Living trusts are simple legal structures that have advantages for the grantors and beneficiaries of an estate. An estate’s owner draws up a living trust while he’s alive and dictates to a trustee the conditions of allocating his estate after he passes. Living trusts aren’t a panacea for inheritance-related issues such as taxes, but they can streamline the estate-distribution process.
Depending on where you live, you’ll need to pay taxes on any inheritance you get from a living trust. A living trust doesn’t protect beneficiaries of an estate from inheritance taxes, which they pay when they take possession of assets. There is no federal inheritance tax on beneficiaries, but as of the time of publication, eight states levied inheritance taxes: Indiana, Iowa, Kentucky, Maryland, Nebraska, New Jersey, Pennsylvania and Tennessee. If you don’t live in a state with an inheritance tax, you won’t pay the levy upon receiving an inheritance.
The federal government levies an estate tax, which the deceased’s representatives pay upon transferring the estate to beneficiaries. A living trust will not protect a grantor from paying estate taxes, either. What could head off the tax is the size of the estate. At the time of publication, only estates worth $5 million or more -- or $10 million or more for couples -- were subject to federal estate taxes. Above those thresholds, 35 percent of an estate goes to taxes, even if the assets are in a living trust. As of publication, 14 states had estate taxes on top of the federal levy: Connecticut, Delaware, Hawaii, Maine, Maryland, Massachusetts, Minnesota, New Jersey, New York, Ohio, Oregon, Rhode Island, Vermont and Washington.
What Living Trusts Can Do
Though you can’t dodge inheritance or estate taxes through a living trust, the asset-protection vehicles do have important benefits. The trusts allow the estate to avoid probate court, which means the estate is distributed more quickly — within weeks, rather than months — and legal expenses stay relatively low. Avoiding probate court also keeps the trust’s asset distributions a matter of private record. Because the details of asset ownership are private, it could be harder for a grantor’s creditors to track down and pursue inheritors to settle debts against the estate.
There are several legal options for reducing or eliminating taxes on an estate or inheritance. The holder of an estate can slowly shrink his assets below the estate-tax threshold through annual tax-free gifts to inheritors. At the time of publication, federal law allowed grantors to give individuals $13,000 a year tax-free. Credit-shelter or bypass trusts, which take advantage of federal laws allowing a spouse to leave his surviving partner an unlimited estate tax-free, and irrevocable life insurance trusts, through which life insurance benefit payouts become untaxable as part of the trust, can also curtail taxes. These are complicated estate-planning options, so consult an attorney to discuss them in detail.

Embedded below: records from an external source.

/-! ## Buffer instructions -/

/-- The agent number of L or S (07 R220). -/
def agentNum (q : SeqId) : Nat := if q = .l then 0 else 1

/-- BDECL (07 R220). -/
def execBdecl (h : Hq) (b : BitVec 6) (cons prod : BitVec 2) (len off : BitVec 16) (s : State) : Result :=
  runL h 2 (do
    replayable
    let s ← get
    let bf := s.cx.buf b
    let n := len.toNat + 1
    let overlap := bufNums.any (fun i => i != b && (s.cx.buf i).declared &&
      decide ((s.cx.buf i).off64 < off.toNat + n) && decide (off.toNat < (s.cx.buf i).off64 + (s.cx.buf i).len64))
    if (bf.declared && bf.st != 0) || decide (65536 < off.toNat + n) || overlap then throw (.trap (bufTrap 0x111 s.cx b 0))
    else modCx (fun c => c.setBuf b { declared := true, prod := prod, cons := cons, st := 0, off64 := off.toNat, len64 := n, fp := 0 })) s

/-- BWAIT (07 R221). -/
def execBwait (h : Hq) (b : BitVec 6) (t : BitVec 2) (s : State) : Result :=
  runLS h 1 (do
    let s ← get
    if !(s.cx.buf b).declared then throw (.trap (bufTrap 0x111 s.cx b 1))
    else waitUnless ((s.cx.buf b).st == t || (s.cx.seq s.cur).met) (.buffer b.toNat t.toNat)) s

/-- The buffer record (07 R222). -/
def Buffer.record (b : Buffer) : DWord :=
  if b.declared then
    BitVec.ofNat 64 (b.len64 * 2 ^ 46 + b.off64 * 2 ^ 30 + b.fp * 2 ^ 7 + 2 ^ 6 + b.cons.toNat * 2 ^ 4 + b.prod.toNat * 2 ^ 2 +
      b.st.toNat)
  else 0

/-- BSTATE.read (07 R222). -/
def execBstateRead (h : Hq) (b : BitVec 6) (n : BitVec 4) (s : State) : Result :=
  runLS h 1 (do let s ← get; setYz n (s.cx.buf b).record) s

/-- BSTATE.pdone. -/
def execBstatePdone (h : Hq) (b : BitVec 6) (s : State) : Result :=
  runLS h 1 (do replayable; let s ← get; bufAccess s.cx.id b (agentNum s.cur) 2) s

/-- BSTATE.cdone. -/
def execBstateCdone (h : Hq) (b : BitVec 6) (s : State) : Result :=
  runLS h 1 (do replayable; let s ← get; bufAccess s.cx.id b (agentNum s.cur) 3) s

/-- BSTATE.free. -/
def execBstateFree (h : Hq) (b : BitVec 6) (s : State) : Result :=
  runLS h 1 (do
    replayable
    let s ← get
    if !(s.cx.buf b).declared then throw (.trap (bufTrap 0x111 s.cx b 0))
    else if (s.cx.buf b).st ≠ 0 then throw (.trap (bufTrap 0x110 s.cx b 0))
    else modCx (fun c => c.setBuf b {})) s

end Sys2Proof.Machine
end

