/-- Dispatch the handler of a launch ahead of every node (14 R387). -/
def dispatchHandler (l : Launch) (s : State) : State :=
  match l.frames, l.nodes[l.handler]? with
  | (_, f) :: rest, some n =>
    match writeFrameArea l n f s with
    | .error _ s' => s'.endLaunch l.num 3 f.cause
    | .ok _ s' =>
      let s'' := s'.freshCtx ⟨l.num, Config.handlerLcore⟩
      match placeFor s'' l n Config.handlerLcore (0, l.num, l.handler) with
      | none => s
      | some p =>
        let s' := s''.updLaunch l.num (fun l => { l with held := some f, frames := rest })
        s'.dispatch ⟨(0, l.num, l.handler), l.num, l.handler, Config.handlerLcore, (p.1, p.2.1, p.2.2.1), p.2.2.2⟩ l n
  | _, _ => s

/-- NODE_DISPATCH (05 R152 to R154, 14 R387): the handler first, then the first dispatchable node of the pool. -/
def execNodeDispatch (s : State) : Result :=
  .next (match handlerReady s with
  | some l => dispatchHandler l s
  | none =>
    match nextDispatch s with
    | none => s
    | some d =>
      match s.launch? d.launch with
      | none => s
      | some l => match l.nodes[d.node]? with
        | none => s
        | some n => s.dispatch d l n)

/-! ## Completion and lateness (05 R155, R156) -/

/-- Every sequencer has halted and every engine command is complete. -/
def Ctx.nodeOver (c : Ctx) : Bool := allSeqs.all (fun q => (c.seq q).halted) && c.enginesDone

/-- The node of a context completes: a release at .dev, on whichever dies it has run; its successors are released unless it has
spawned. -/
def completeNode (c : Ctx) (l : Launch) (n : Node) (s : State) : State :=
  let s := cleanLines (fun e => e.line * 64 / 2 ^ 48 == s.dev) s
  let s := s.updCtx c.id (fun c => { c with status := .idle, lastDone := s.clock })
  let s := s.updLaunch l.num (fun l =>
    let ns := modAt l.nodes c.node (fun n => { n with st := .done })
    { l with nodes := if n.spawned then ns else releaseSuccs ns n.succ })
  s.settle l.num

/-- NODE_COMPLETE (05 R155). The handler's halt frees it for the next frame, or ends the launch when it still holds one (14
R389). -/
def execNodeComplete (c : CtxId) (s : State) : Result :=
  .next (match s.ctx? c, s.launch? c.launch with
  | some x, some l =>
    if x.status == .running && x.nodeOver && s.firstWrites.isEmpty && (l.run == .running || c.lcore == Config.handlerLcore) then
      if c.lcore = Config.handlerLcore then
        match l.held with
        | some f => s.endLaunch l.num 3 f.cause
        | none =>
          (s.updCtx c (fun x => { x with status := .idle, place := .unplaced, lastDone := s.clock })).updLaunch l.num
            (fun l => { l with nodes := modAt l.nodes l.handler (fun n => { n with st := .blocked }) })
      else
        match l.nodes[x.node]? with
        | some n => completeNode x l n s
        | none => s
    else s
  | _, _ => s)

/-- The nodes reachable from one through successor lists. -/
def reach (nodes : List Node) : Nat → List Nat → List Nat
  | 0, seen => seen
  | fuel + 1, seen =>
    reach nodes fuel ((seen ++ seen.flatMap (fun i => match nodes[i]? with | some n => n.succ | none => [])).dedup)

/-- The pooled node that is late and not yet counted, first in key order (05 R156). -/
def lateNode (s : State) : Option (Key × Launch × Nat) :=
  firstBy (fun a b => a.1.lt b.1) (s.launches.flatMap (fun l => (List.range l.nodes.length).filterMap (fun i =>
    match l.nodes[i]? with
    | some n => if n.st == .pooled && !n.late && l.run == .running && decide (n.deadline < s.clock) then
        some ((n.deadline, l.num, i), l, i) else none
    | none => none)))

/-- A node waits in the pool. -/
def Launch.poolHolds (l : Launch) (i : Nat) : Bool := (l.nodes[i]?).any (fun n => n.st == .pooled)

/-- NODE_LATE (05 R156): counts it; under ABL discards the node and everything it reaches, with the context that one of them was to go
on in. -/
def execNodeLate (s : State) : Result :=
  .next (match lateNode s with
  | none => s
  | some (_, l, i) =>
    let gone := if l.abl then (reach l.nodes l.nodes.length [i]).filter (fun j => (l.nodes[j]?).any (fun n => n.st != .discarded)) else []
    let l' := { l with
      late := l.late + 1, firstLate := if l.firstLate = 0xFFFF then i else l.firstLate, discard := l.discard + gone.length,
      nodes := (modAt l.nodes i (fun n => { n with late := true })).zipIdx.map (fun p =>
        if gone.contains p.2 then { p.1 with st := .discarded } else p.1) }
    let s := s.updLaunch l.num (fun _ => l')
    let s := s.updCtxsOf l.num (fun c => if gone.contains c.node && c.status != .idle && l.poolHolds c.node then { c with status := .idle } else c)
    (crecLate l' s).settle l.num)

/-! ## Banks (05 R157 to R161) -/

/-- A context that can issue when its bank is active. -/
def Ctx.ready (c : Ctx) : Bool := c.status == .running

/-- The item is a reply: that of a remote access, or the end of a tile entry (13 R372). -/
def Await.isReply (a : Await) : Bool :=
  match a with
  | .reply => true
  | .tile _ => true
  | _ => false

/-- K waits on a reply (05 R161). -/
def Ctx.onReply (c : Ctx) : Bool := (c.seq .k).awaiting.any Await.isReply

/-- Every sequencer has halted. -/
def Ctx.allHalted (c : Ctx) : Bool := allSeqs.all (fun q => (c.seq q).halted)

/-- Exchange the banks of a core (05 R157). -/
def State.swap (s : State) (core : Nat × Nat) : State := s.activate core (1 - s.activeBank core)

/-- The context in the shadow bank. -/
def State.shadowOf (s : State) (core : Nat × Nat) : Option Ctx := s.inBank core (1 - s.activeBank core)

/-- A context of the shadow bank may take the active one: it can issue, or a wave waits for it (11 R324). -/
def State.claims (s : State) (c : Ctx) : Bool := c.ready || s.awaited c.id

/-- BANK_SWAP (05 R157, R160, R161): a shadow context that can issue takes the active bank from one that halted, parked,
yielded, or waits on a reply. A plan node that parks waits in place (R162). One of a wave that is brought in takes it whether it can
issue or not, from one that yields to the wave too, and keeps it (11 R323, R324). -/
def execBankSwap (die core : Nat) (s : State) : Result :=
  .next (match s.shadowOf (die, core) with
  | none => s
  | some c =>
    if !s.claims c then s
    else
      match s.inBank (die, core) (s.activeBank (die, core)) with
      | none => s.swap (die, core)
      | some a =>
        if s.awaited a.id then s
        else if s.awaited c.id && s.makesWay a.id then s.swap (die, core)
        else if a.allHalted || (!s.inPlan a && (a.status == .idle || a.status == .parked || a.status == .yielded || a.onReply ||
          a.status == .stopped)) then s.swap (die, core) else s)

/-- PREEMPTION (05 R161, R162): a shadow context of a lower key takes the bank of the running one, outside a plan. -/
def execPreemption (die core : Nat) (s : State) : Result :=
  .next (match s.shadowOf (die, core), s.inBank (die, core) (s.activeBank (die, core)) with
  | some c, some a =>
    if s.claims c && !s.inPlan a && !(s.awaited a.id && s.makesWay c.id) && Key.lt (s.keyOf c) (s.keyOf a) then s.swap (die, core) else s
  | _, _ => s)

/-- The node of a context waits in the pool: the context goes on with the node's dispatch (15 R415). -/
def State.nodePooled (s : State) (c : Ctx) : Bool := (s.launch? c.id.launch).any (fun l => l.poolHolds c.node)

/-- A spilled context that has a node which can go on (05 R161), or that a wave waits for. -/
def State.wantsBank (s : State) (c : Ctx) : Bool :=
  (match c.place with | .spilled _ => true | _ => false) && ((c.status == .running && !s.makesWay c.id) || s.awaited c.id) &&
    !(c.status != .idle && s.nodePooled c)

/-- What wants a bank: a ready node that stands in none, or a spilled context; each with its launch, logical core and key. -/
def State.wanting (s : State) : List (Launch × Node × Nat × Key) :=
  s.launches.flatMap (fun l =>
    if l.run != .running then []
    else
      (List.range l.nodes.length).filterMap (fun i =>
        match l.nodes[i]? with
        | some n => if n.st == .pooled then (lcoreFor s l i n).map (fun c => (l, n, c, (n.deadline, l.num, i))) else none
        | none => none) ++
      (s.ctxs.filter (fun c => c.id.launch == l.num && s.wantsBank c)).filterMap (fun c =>
        (l.nodes[c.node]?).map (fun n => (l, n, c.id.lcore, s.keyOf c))))

/-- SPILL (05 R154, R159): a context leaves its bank where another is to have it, or where another of its wave holds the active one (11
R324). -/
def execSpill (c : CtxId) (s : State) : Result :=
  .next (match s.ctx? c with
  | some x =>
    if s.spillable x && (s.crowded x || s.wanting.any (fun w => match placeFor s w.1 w.2.1 w.2.2.1 w.2.2.2 with
        | some (_, _, _, some v) => v == c
        | _ => false)) then spillCtx c s
    else s
  | none => s)

/-- CONTEXT_RESTORE (05 R159): a spilled context comes into the bank that R154 gives it, another context spilled for it where none is
free. -/
def execContextRestore (c : CtxId) (die core bank : Nat) (s : State) : Result :=
  .next (match s.ctx? c, s.launch? c.launch with
  | some x, some l =>
    match x.place, l.nodes[x.node]? with
    | .spilled _, some n =>
      match placeFor.other s l n c.lcore (s.keyOf x) with
      | some (d, i, b, v) =>
        if l.run == .running && s.wantsBank x && d == die && i == core && b == bank then
          (s.makeRoom (die, core, bank) v).restoreInto c (die, core, bank)
        else s
      | none => s
    | _, _ => s
  | _, _ => s)

/-- DEBUGGER_STOP (14 R391): a debugger or management stops a context, or lets it run on. -/
def execDebuggerStop (c : CtxId) (stop : Bool) (s : State) : Result :=
  .next (s.updCtx c (fun x => { x with debugStop := stop }))

end Sys2Proof.Machine
end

Even with a living trust, a grantor still needs a will to ensure all of his assets are distributed according to his wishes. If an estate owner buys property or investments and dies before he transfers them to his living trust, the newer assets could be subject to probate. A will can include a general provision noting that all real estate holdings go to a specific beneficiary. You may not need to hire a lawyer to draw up a basic living trust. Do-it-yourself legal websites as well as self-help books and software can guide you through the process.